DATA EXCERPTS: Begin

-- ==== Sys2Proof/Laws/Units.lean ====
section
/-! SUPPORT. The parts of the state that each shared operation leaves as they are, for simp: one lemma per operation, from Laws/Touch.lean. -/

namespace Sys2Proof.Machine

@[simp] theorem foldl_pending {α : Type} (f : State → α → State) (l : List α) (s : State) (h : ∀ t x, (f t x).pending = t.pending) : (l.foldl f s).pending = s.pending := by
  induction l generalizing s with
  | nil => rfl
  | cons a l ih => exact (ih _).trans (h s a)

@[simp] theorem foldl_out {α : Type} (f : State → α → State) (l : List α) (s : State) (h : ∀ t x, (f t x).out = t.out) : (l.foldl f s).out = s.out := by
  induction l generalizing s with
  | nil => rfl
  | cons a l ih => exact (ih _).trans (h s a)

@[simp] theorem foldl_freeCnt {α : Type} (f : State → α → State) (l : List α) (s : State) (h : ∀ t x, (f t x).freeCnt = t.freeCnt) : (l.foldl f s).freeCnt = s.freeCnt := by
  induction l generalizing s with
  | nil => rfl
  | cons a l ih => exact (ih _).trans (h s a)

@[simp] theorem foldl_timers {α : Type} (f : State → α → State) (l : List α) (s : State) (h : ∀ t x, (f t x).timers = t.timers) : (l.foldl f s).timers = s.timers := by
  induction l generalizing s with
  | nil => rfl
  | cons a l ih => exact (ih _).trans (h s a)

@[simp] theorem foldl_tbu {α : Type} (f : State → α → State) (l : List α) (s : State) (h : ∀ t x, (f t x).tbu = t.tbu) : (l.foldl f s).tbu = s.tbu := by
  induction l generalizing s with
  | nil => rfl
  | cons a l ih => exact (ih _).trans (h s a)

@[simp] theorem foldl_power {α : Type} (f : State → α → State) (l : List α) (s : State) (h : ∀ t x, (f t x).power = t.power) : (l.foldl f s).power = s.power := by
  induction l generalizing s with
  | nil => rfl
  | cons a l ih => exact (ih _).trans (h s a)

@[simp] theorem foldl_regf {α : Type} (f : State → α → State) (l : List α) (s : State) (h : ∀ t x, (f t x).regf = t.regf) : (l.foldl f s).regf = s.regf := by
  induction l generalizing s with
  | nil => rfl
  | cons a l ih => exact (ih _).trans (h s a)

@[simp] theorem foldl_sheet {α : Type} (f : State → α → State) (l : List α) (s : State) (h : ∀ t x, (f t x).sheet = t.sheet) : (l.foldl f s).sheet = s.sheet := by
  induction l generalizing s with
  | nil => rfl
  | cons a l ih => exact (ih _).trans (h s a)

@[simp] theorem foldl_sheetOld {α : Type} (f : State → α → State) (l : List α) (s : State) (h : ∀ t x, (f t x).sheetOld = t.sheetOld) : (l.foldl f s).sheetOld = s.sheetOld := by
  induction l generalizing s with
  | nil => rfl
  | cons a l ih => exact (ih _).trans (h s a)

@[simp] theorem foldl_hlu {α : Type} (f : State → α → State) (l : List α) (s : State) (h : ∀ t x, (f t x).hlu = t.hlu) : (l.foldl f s).hlu = s.hlu := by
  induction l generalizing s with
  | nil => rfl
  | cons a l ih => exact (ih _).trans (h s a)

@[simp] theorem foldl_qen {α : Type} (f : State → α → State) (l : List α) (s : State) (h : ∀ t x, (f t x).qen = t.qen) : (l.foldl f s).qen = s.qen := by
  induction l generalizing s with
  | nil => rfl
  | cons a l ih => exact (ih _).trans (h s a)

@[simp] theorem foldl_tnu {α : Type} (f : State → α → State) (l : List α) (s : State) (h : ∀ t x, (f t x).tnu = t.tnu) : (l.foldl f s).tnu = s.tnu := by
  induction l generalizing s with
  | nil => rfl
  | cons a l ih => exact (ih _).trans (h s a)

@[simp] theorem foldl_gal {α : Type} (f : State → α → State) (l : List α) (s : State) (h : ∀ t x, (f t x).gal = t.gal) : (l.foldl f s).gal = s.gal := by
  induction l generalizing s with
  | nil => rfl
  | cons a l ih => exact (ih _).trans (h s a)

DATA EXCERPTS: End

▶ [TO DO]: The answer should consist of the lines from the one with "s.gal := by" through the last line of the entries, duplicated exactly and nothing more.

▶ [SOLUTION FOR THIS TASK]:
@[simp] theorem foldl_gal {α : Type} (f : State → α → State) (l : List α) (s : State) (h : ∀ t x, (f t x).gal = t.gal) : (l.foldl f s).gal = s.gal := by
  induction l generalizing s with
  | nil => rfl
  | cons a l ih => exact (ih _).trans (h s a)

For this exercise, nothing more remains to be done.